Fair use
You may not need to worry about copyright at all! Many works are not protected, or are already licensed to you or your institution for the uses you wish to make.
1. Unprotected works
Copyright does not protect, and anyone may freely use:
- Works that lack originality
- logical, comprehensive compilations (like the phone book)
- unoriginal reprints of public domain works
- Works in the public domain
- US Government works
- Facts
- Ideas, processes, methods, and systems described in copyrighted works
The presence or absence of a copyright notice no longer carries the significance it once did because the law no longer requires a notice. Older works published without a notice may be in the public domain, but for works created after March 1, 1989, absence of a notice means virtually nothing. The ALA Public Domain Slider may help:
Lolly Gasaway and Peter Hirtle explain the rules for determining whether a protected work is in the public domain in two resources. These rules are complex, partly because they have changed many times. At their most basic, excluding anonymous works and works for hire, the rules can be sumarized as follows:
- Any work published on or before December 31, 1922 is now in the public domain.
- Works published between January 1, 1923 and December 31, 1978, inclusive, are protected for a term of 95 years from the date of publication, with the proper notice.

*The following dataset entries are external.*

-- ==== Sys2Proof/Laws/Engines.lean ====
section
/-! SUPPORT. What the shared operations on engines leave alone: tokens, notices, preempt requests, the settling of an
engine after an event. -/
namespace Sys2Proof.Machine

@[simp] theorem State.cancelStart_pending (s : State) (p : Start → Bool) : (s.cancelStart p).pending = s.pending := by
  rfl
@[simp] theorem State.cancelStart_now (s : State) (p : Start → Bool) : (s.cancelStart p).now = s.now := by
  rfl
@[simp] theorem State.cancelStart_free (s : State) (p : Start → Bool) : (s.cancelStart p).free = s.free := by
  rfl
@[simp] theorem State.cancelStart_su (s : State) (p : Start → Bool) : (s.cancelStart p).su = s.su := by
  rfl
@[simp] theorem State.cancelStart_fm (s : State) (p : Start → Bool) : (s.cancelStart p).fm = s.fm := by
  rfl
@[simp] theorem State.cancelStart_gs (s : State) (p : Start → Bool) : (s.cancelStart p).gs = s.gs := by
  rfl
@[simp] theorem State.cancelStart_sow (s : State) (p : Start → Bool) : (s.cancelStart p).sow = s.sow := by
  rfl
@[simp] theorem State.cancelStart_de (s : State) (p : Start → Bool) : (s.cancelStart p).de = s.de := by
  rfl
@[simp] theorem State.cancelStart_rla (s : State) (p : Start → Bool) : (s.cancelStart p).rla = s.rla := by
  rfl
@[simp] theorem State.cancelStart_sm (s : State) (p : Start → Bool) : (s.cancelStart p).sm = s.sm := by
  rfl
@[simp] theorem State.cancelStart_cc (s : State) (p : Start → Bool) : (s.cancelStart p).cc = s.cc := by
  rfl
@[simp] theorem State.cancelStart_mrs (s : State) (p : Start → Bool) : (s.cancelStart p).mrs = s.mrs := by
  rfl
@[simp] theorem State.cancelStart_link (s : State) (p : Start → Bool) : (s.cancelStart p).link = s.link := by
  rfl
@[simp] theorem State.cancelStart_shf (s : State) (p : Start → Bool) : (s.cancelStart p).shf = s.shf := by
  rfl
@[simp] theorem State.cancelStart_stu (s : State) (p : Start → Bool) : (s.cancelStart p).stu = s.stu := by
  rfl
@[simp] theorem State.cancelStart_tcs (s : State) (p : Start → Bool) : (s.cancelStart p).tcs = s.tcs := by
  rfl
@[simp] theorem State.cancelStart_yoke (s : State) (p : Start → Bool) : (s.cancelStart p).yoke = s.yoke := by
  rfl
@[simp] theorem State.cancelStart_nv (s : State) (p : Start → Bool) : (s.cancelStart p).nv = s.nv := by
  rfl
@[simp] theorem State.cancelStart_ccx (s : State) (p : Start → Bool) : (s.cancelStart p).ccx = s.ccx := by
  rfl
@[simp] theorem State.cancelStart_eng (s : State) (p : Start → Bool) : (s.cancelStart p).eng = s.eng := by
  rfl
@[simp] theorem State.cancelStart_hcf (s : State) (p : Start → Bool) : (s.cancelStart p).hcf = s.hcf := by
  rfl
@[simp] theorem State.cancelStart_pins (s : State) (p : Start → Bool) : (s.cancelStart p).pins = s.pins := by
  rfl
@[simp] theorem State.cancelStart_mt (s : State) (p : Start → Bool) : (s.cancelStart p).mt = s.mt := by
  rfl
@[simp] theorem State.cancelStart_mesh (s : State) (p : Start → Bool) : (s.cancelStart p).mesh = s.mesh := by
  rfl
@[simp] theorem State.cancelStart_pru (s : State) (p : Start → Bool) : (s.cancelStart p).pru = s.pru := by
  rfl
@[simp] theorem State.cancelStart_mdu (s : State) (p : Start → Bool) : (s.cancelStart p).mdu = s.mdu := by
  rfl
@[simp] theorem State.cancelStart_ftt (s : State) (p : Start → Bool) : (s.cancelStart p).ftt = s.ftt := by
  rfl
@[simp] theorem State.cancelStart_tr (s : State) (p : Start → Bool) : (s.cancelStart p).tr = s.tr := by
  rfl
@[simp] theorem State.cancelStart_hv (s : State) (p : Start → Bool) : (s.cancelStart p).hv = s.hv := by
  rfl

@[simp] theorem State.driveToken_pending (s : State) (e op : Nat) : (s.driveToken e op).pending = s.pending := by
  unfold State.driveToken; dsimp only; split <;> simp
@[simp] theorem State.driveToken_now (s : State) (e op : Nat) : (s.driveToken e op).now = s.now := by
  unfold State.driveToken; dsimp only; split <;> simp
@[simp] theorem State.driveToken_free (s : State) (e op : Nat) : (s.driveToken e op).free = s.free := by
  unfold State.driveToken; dsimp only; split <;> simp
@[simp] theorem State.driveToken_su (s : State) (e op : Nat) : (s.driveToken e op).su = s.su := by
  unfold State.driveToken; dsimp only; split <;> simp
@[simp] theorem State.driveToken_fm (s : State) (e op : Nat) : (s.driveToken e op).fm = s.fm := by
  unfold State.driveToken; dsimp only; split <;> simp
@[simp] theorem State.driveToken_gs (s : State) (e op : Nat) : (s.driveToken e op).gs = s.gs := by
  unfold State.driveToken; dsimp only; split <;> simp
@[simp] theorem State.driveToken_sow (s : State) (e op : Nat) : (s.driveToken e op).sow = s.sow := by
  unfold State.driveToken; dsimp only; split <;> simp
@[simp] theorem State.driveToken_de (s : State) (e op : Nat) : (s.driveToken e op).de = s.de := by
  unfold State.driveToken; dsimp only; split <;> simp
@[simp] theorem State.driveToken_rla (s : State) (e op : Nat) : (s.driveToken e op).rla = s.rla := by
  unfold State.driveToken; dsimp only; split <;> simp
@[simp] theorem State.driveToken_sm (s : State) (e op : Nat) : (s.driveToken e op).sm = s.sm := by
  unfold State.driveToken; dsimp only; split <;> simp
@[simp] theorem State.driveToken_cc (s : State) (e op : Nat) : (s.driveToken e op).cc = s.cc := by
  unfold State.driveToken; dsimp only; split <;> simp
@[simp] theorem State.driveToken_mrs (s : State) (e op : Nat) : (s.driveToken e op).mrs = s.mrs := by
  unfold State.driveToken; dsimp only; split <;> simp
@[simp] theorem State.driveToken_link (s : State) (e op : Nat) : (s.driveToken e op).link = s.link := by
  unfold State.driveToken; dsimp only; split <;> simp
@[simp] theorem State.driveToken_shf (s : State) (e op : Nat) : (s.driveToken e op).shf = s.shf := by
  unfold State.driveToken; dsimp only; split <;> simp
@[simp] theorem State.driveToken_stu (s : State) (e op : Nat) : (s.driveToken e op).stu = s.stu := by
  unfold State.driveToken; dsimp only; split <;> simp
@[simp] theorem State.driveToken_tcs (s : State) (e op : Nat) : (s.driveToken e op).tcs = s.tcs := by
  unfold State.driveToken; dsimp only; split <;> simp
@[simp] theorem State.driveToken_yoke (s : State) (e op : Nat) : (s.driveToken e op).yoke = s.yoke := by
  unfold State.driveToken; dsimp only; split <;> simp
@[simp] theorem State.driveToken_nv (s : State) (e op : Nat) : (s.driveToken e op).nv = s.nv := by
  unfold State.driveToken; dsimp only; split <;> simp
@[simp] theorem State.driveToken_ccx (s : State) (e op : Nat) : (s.driveToken e op).ccx = s.ccx := by
  unfold State.driveToken; dsimp only; split <;> simp
@[simp] theorem State.driveToken_hcf (s : State) (e op : Nat) : (s.driveToken e op).hcf = s.hcf := by
  unfold State.driveToken; dsimp only; split <;> simp
@[simp] theorem State.driveToken_dcs (s : State) (e op : Nat) : (s.driveToken e op).dcs = s.dcs := by
  unfold State.driveToken; dsimp only; split <;> simp
@[simp] theorem State.driveToken_mt (s : State) (e op : Nat) : (s.driveToken e op).mt = s.mt := by
  unfold State.driveToken; dsimp only; split <;> simp
@[simp] theorem State.driveToken_mesh (s : State) (e op : Nat) : (s.driveToken e op).mesh = s.mesh := by
  unfold State.driveToken; dsimp only; split <;> simp
@[simp] theorem State.driveToken_pru (s : State) (e op : Nat) : (s.driveToken e op).pru = s.pru := by
  unfold State.driveToken; dsimp only; split <;> simp
@[simp] theorem State.driveToken_mdu (s : State) (e op : Nat) : (s.driveToken e op).mdu = s.mdu := by
  unfold State.driveToken; dsimp only; split <;> simp
@[simp] theorem State.driveToken_ftt (s : State) (e op : Nat) : (s.driveToken e op).ftt = s.ftt := by
  unfold State.driveToken; dsimp only; split <;> simp
@[simp] theorem State.driveToken_tr (s : State) (e op : Nat) : (s.driveToken e op).tr = s.tr := by
  unfold State.driveToken; dsimp only; split <;> simp
@[simp] theorem State.driveToken_hv (s : State) (e op : Nat) : (s.driveToken e op).hv = s.hv := by
  unfold State.driveToken; dsimp only; split <;> simp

- But, if the work was published between 1923 and December 31, 1963, when there was a non-automatic renewal term, the copyright owner may not have renewed the work. If they didn't renew, the original term of protection (28 years) will have expired and these works will be in the public domain. Check the Stanford Determinator to determine renewal status for books published during these years.
- After 1978, the way we measure the term of protection changes. It no longer begins on the date of publication, rather, it runs for 70 years from the date the author dies. Publication is irrelevant. Works are protected whether they are published or not.
- Finally, those works that were created before December 31, 1978, but never published, are now protected for the life of the author plus 70 years.
2. Library-licensed works
Check your library's databases and catalogues. They may already have just what you need.
3. Creative Commons licensed works
Learn to do effective Creative Commons searches! You may find exactly what you need with the rights you need to use it, available online free.
4. Is the work available freely on the web without an express permissions statement, and therefore covered by an implied license?
All of us who place materials on the web do so knowing that people will use our works in certain ways (downloading, making personal copies, and so on). This is the essence of an implied license. I put my materials out there and even though I don't expressly give you the right to do these things, the law assumes that I must have intended to give you the right to do what a reasonable copyright owner would expect the public to do. Most nonprofit, educational uses would likely be within the scope of what people expect when they place materials on the web. The scope of this license might be the same as or different from fair use, but it's good to know that we have both. Providing attribution should become automatic for you, whenever you use others' works.